▶ _What the task asks_
Give back exactly the lines of the material below, starting with the line with "ring (R228) -/" and going on through the line with "reset (R239). -/".

= Beginning of Section =

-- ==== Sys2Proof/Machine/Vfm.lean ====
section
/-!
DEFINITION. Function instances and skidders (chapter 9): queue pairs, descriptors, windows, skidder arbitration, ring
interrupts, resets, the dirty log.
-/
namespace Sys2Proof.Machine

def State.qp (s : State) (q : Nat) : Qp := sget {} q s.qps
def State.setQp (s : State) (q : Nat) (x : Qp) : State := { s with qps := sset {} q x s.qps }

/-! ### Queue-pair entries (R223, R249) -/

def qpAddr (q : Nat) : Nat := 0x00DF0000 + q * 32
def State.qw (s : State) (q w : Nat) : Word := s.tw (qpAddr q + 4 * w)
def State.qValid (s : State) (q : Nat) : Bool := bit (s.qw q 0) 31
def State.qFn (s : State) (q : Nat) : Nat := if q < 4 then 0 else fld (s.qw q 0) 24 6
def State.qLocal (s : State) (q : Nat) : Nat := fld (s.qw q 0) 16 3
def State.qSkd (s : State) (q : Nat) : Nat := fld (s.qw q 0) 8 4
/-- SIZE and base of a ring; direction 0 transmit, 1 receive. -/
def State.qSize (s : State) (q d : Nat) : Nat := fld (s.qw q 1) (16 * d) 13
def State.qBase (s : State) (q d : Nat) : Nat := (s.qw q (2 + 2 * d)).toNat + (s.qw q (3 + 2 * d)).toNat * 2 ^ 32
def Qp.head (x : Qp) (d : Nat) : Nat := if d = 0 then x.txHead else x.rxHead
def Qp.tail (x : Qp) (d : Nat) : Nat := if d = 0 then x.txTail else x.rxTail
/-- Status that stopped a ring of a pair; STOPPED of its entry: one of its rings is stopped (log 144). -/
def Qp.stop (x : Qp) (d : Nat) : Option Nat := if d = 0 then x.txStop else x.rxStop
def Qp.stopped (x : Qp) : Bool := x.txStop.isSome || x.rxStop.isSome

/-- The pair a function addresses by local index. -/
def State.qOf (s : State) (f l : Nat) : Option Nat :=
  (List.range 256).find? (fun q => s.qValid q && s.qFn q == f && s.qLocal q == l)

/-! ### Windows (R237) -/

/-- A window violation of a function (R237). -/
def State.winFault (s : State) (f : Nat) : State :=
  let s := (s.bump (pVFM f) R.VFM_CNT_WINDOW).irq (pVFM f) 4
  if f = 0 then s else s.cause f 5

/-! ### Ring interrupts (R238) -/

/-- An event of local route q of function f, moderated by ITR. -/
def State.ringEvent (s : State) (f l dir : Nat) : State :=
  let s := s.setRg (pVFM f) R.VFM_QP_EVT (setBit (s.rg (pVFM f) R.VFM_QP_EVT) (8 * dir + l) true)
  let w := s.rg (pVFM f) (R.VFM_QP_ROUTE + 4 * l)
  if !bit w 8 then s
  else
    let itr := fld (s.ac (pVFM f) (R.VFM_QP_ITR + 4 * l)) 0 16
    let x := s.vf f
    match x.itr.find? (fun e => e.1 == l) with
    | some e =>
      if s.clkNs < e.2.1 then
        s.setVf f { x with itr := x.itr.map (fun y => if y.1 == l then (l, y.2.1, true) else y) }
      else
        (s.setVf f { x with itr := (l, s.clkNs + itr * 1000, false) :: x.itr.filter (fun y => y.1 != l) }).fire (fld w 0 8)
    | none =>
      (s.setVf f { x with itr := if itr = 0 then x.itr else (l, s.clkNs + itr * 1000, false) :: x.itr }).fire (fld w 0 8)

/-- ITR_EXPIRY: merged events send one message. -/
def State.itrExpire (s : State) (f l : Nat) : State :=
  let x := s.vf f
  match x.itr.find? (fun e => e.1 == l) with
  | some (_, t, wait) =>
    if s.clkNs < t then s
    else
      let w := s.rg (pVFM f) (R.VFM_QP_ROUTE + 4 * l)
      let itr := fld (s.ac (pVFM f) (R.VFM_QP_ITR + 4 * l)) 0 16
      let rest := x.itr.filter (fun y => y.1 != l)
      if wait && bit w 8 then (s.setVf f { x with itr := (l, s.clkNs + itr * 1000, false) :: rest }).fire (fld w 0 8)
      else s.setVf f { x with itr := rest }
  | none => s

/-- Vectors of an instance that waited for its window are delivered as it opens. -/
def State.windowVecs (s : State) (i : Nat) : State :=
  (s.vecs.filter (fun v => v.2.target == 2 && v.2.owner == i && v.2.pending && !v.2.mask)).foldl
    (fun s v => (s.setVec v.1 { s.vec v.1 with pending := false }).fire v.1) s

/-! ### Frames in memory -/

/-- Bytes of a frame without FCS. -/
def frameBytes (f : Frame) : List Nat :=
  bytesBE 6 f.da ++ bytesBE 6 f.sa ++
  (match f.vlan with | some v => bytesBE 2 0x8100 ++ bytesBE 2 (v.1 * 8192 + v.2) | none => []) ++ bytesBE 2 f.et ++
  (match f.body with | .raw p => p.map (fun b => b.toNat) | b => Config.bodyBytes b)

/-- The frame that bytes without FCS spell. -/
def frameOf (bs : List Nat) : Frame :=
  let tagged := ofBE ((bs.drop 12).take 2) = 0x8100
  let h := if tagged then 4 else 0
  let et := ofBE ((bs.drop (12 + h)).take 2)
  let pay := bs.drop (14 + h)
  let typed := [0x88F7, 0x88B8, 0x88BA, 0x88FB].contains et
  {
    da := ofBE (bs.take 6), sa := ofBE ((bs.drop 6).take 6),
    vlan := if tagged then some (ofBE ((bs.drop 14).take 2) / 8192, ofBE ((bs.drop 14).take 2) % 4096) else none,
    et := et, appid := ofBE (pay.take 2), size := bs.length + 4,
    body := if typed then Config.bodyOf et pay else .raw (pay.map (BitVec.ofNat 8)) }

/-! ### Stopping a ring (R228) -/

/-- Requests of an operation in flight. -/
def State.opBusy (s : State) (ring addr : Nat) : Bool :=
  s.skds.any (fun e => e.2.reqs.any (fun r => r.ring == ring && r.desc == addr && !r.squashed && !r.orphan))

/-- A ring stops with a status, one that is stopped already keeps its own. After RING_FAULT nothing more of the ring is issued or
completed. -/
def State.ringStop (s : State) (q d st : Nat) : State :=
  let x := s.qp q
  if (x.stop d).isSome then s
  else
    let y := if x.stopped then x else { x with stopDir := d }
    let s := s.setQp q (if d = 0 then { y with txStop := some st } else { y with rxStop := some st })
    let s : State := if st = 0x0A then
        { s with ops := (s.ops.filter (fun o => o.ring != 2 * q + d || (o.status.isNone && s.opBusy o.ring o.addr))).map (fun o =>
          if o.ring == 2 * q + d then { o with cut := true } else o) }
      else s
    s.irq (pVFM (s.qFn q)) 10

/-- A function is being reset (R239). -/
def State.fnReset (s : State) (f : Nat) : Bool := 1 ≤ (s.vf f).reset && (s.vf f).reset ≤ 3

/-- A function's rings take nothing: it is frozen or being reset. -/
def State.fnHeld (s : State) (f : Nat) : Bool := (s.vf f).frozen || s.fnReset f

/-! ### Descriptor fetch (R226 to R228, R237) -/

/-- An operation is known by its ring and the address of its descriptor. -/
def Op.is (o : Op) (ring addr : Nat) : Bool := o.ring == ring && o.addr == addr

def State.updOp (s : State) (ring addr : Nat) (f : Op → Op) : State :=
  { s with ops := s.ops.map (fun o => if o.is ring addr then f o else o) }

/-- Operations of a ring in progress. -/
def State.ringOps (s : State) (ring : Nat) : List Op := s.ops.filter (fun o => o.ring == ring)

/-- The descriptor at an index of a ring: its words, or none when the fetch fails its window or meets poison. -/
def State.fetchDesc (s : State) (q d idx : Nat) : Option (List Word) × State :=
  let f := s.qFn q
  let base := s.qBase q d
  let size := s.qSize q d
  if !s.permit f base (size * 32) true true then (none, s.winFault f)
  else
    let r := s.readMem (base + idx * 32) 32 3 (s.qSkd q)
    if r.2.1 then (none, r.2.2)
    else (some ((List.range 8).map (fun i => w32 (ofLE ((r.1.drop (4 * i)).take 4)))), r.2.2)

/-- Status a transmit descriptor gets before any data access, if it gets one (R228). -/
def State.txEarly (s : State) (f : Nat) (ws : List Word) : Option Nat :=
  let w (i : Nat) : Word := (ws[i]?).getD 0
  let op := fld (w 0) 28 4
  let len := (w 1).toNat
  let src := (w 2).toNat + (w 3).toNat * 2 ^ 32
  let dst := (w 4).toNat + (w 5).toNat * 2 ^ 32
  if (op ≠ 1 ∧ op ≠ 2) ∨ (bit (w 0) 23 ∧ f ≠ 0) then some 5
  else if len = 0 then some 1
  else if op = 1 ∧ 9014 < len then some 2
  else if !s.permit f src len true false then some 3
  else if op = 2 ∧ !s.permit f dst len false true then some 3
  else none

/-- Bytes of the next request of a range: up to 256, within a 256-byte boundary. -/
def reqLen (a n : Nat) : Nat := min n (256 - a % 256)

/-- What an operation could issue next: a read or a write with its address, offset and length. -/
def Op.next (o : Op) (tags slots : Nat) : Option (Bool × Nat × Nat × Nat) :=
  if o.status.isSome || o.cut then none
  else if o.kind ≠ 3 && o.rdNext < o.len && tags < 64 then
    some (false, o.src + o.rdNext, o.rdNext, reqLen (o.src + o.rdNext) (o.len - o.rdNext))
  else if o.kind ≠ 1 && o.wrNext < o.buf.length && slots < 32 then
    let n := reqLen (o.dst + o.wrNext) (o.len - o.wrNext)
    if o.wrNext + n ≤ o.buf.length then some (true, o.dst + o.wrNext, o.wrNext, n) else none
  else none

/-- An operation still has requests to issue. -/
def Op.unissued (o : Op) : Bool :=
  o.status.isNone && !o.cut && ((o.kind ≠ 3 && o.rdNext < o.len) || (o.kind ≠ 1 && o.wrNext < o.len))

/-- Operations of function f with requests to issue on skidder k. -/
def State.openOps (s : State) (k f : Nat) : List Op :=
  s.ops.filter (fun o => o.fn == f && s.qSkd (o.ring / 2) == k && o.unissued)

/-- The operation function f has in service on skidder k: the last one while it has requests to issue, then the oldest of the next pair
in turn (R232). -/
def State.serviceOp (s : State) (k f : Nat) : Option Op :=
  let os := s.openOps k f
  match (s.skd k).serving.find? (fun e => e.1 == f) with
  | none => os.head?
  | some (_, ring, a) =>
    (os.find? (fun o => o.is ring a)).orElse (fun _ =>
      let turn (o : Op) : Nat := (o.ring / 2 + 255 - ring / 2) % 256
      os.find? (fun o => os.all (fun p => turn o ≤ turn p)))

= End of Section =
= Beginning of Section =

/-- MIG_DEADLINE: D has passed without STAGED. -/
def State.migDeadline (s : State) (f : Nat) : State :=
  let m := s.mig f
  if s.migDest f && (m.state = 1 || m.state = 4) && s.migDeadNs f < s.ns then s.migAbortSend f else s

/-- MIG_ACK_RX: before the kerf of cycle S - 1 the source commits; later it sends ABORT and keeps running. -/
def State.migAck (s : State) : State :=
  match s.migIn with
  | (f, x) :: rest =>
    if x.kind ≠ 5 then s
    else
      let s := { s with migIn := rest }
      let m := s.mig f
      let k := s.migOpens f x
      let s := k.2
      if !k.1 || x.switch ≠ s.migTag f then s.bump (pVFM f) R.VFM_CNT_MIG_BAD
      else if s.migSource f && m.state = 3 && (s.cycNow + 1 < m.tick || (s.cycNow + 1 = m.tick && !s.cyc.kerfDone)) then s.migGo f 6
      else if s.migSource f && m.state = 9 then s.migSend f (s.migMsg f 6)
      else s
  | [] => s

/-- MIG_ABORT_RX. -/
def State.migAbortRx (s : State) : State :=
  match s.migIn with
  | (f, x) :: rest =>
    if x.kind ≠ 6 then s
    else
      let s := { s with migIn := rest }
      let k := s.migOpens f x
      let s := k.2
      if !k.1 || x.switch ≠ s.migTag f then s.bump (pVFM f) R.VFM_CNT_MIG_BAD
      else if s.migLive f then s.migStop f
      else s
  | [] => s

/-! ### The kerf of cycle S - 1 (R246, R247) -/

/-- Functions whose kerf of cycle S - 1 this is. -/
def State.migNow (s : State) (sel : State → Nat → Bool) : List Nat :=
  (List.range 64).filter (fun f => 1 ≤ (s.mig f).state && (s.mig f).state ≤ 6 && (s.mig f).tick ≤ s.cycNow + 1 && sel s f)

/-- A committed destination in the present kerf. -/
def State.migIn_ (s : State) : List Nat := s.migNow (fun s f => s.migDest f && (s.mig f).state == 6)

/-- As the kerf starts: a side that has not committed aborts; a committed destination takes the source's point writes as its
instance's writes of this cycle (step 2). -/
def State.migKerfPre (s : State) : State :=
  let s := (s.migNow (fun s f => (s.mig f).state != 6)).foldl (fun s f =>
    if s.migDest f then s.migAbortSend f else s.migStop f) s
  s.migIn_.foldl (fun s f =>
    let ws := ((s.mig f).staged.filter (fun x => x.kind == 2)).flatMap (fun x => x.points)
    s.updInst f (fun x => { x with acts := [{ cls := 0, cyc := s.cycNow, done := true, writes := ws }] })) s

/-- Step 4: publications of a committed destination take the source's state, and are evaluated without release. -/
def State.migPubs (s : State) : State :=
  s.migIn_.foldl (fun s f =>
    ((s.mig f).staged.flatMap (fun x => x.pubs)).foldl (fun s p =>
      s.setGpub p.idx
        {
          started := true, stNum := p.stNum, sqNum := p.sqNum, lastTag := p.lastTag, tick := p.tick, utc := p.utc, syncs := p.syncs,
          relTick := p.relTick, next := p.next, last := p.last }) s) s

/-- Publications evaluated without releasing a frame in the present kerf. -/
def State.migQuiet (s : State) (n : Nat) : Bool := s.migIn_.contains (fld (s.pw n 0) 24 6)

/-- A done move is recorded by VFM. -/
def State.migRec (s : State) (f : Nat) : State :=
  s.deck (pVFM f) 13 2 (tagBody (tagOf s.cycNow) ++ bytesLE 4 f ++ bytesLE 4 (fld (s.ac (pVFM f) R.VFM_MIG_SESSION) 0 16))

= End of Section =

▶ _Written response_
/-! ### Stopping a ring (R228) -/

/-- Requests of an operation in flight. -/
def State.opBusy (s : State) (ring addr : Nat) : Bool :=
  s.skds.any (fun e => e.2.reqs.any (fun r => r.ring == ring && r.desc == addr && !r.squashed && !r.orphan))

/-- A ring stops with a status, one that is stopped already keeps its own. After RING_FAULT nothing more of the ring is issued or
completed. -/
def State.ringStop (s : State) (q d st : Nat) : State :=
  let x := s.qp q
  if (x.stop d).isSome then s
  else
    let y := if x.stopped then x else { x with stopDir := d }
    let s := s.setQp q (if d = 0 then { y with txStop := some st } else { y with rxStop := some st })
    let s : State := if st = 0x0A then
        { s with ops := (s.ops.filter (fun o => o.ring != 2 * q + d || (o.status.isNone && s.opBusy o.ring o.addr))).map (fun o =>
          if o.ring == 2 * q + d then { o with cut := true } else o) }
      else s
    s.irq (pVFM (s.qFn q)) 10

/-- A function is being reset (R239). -/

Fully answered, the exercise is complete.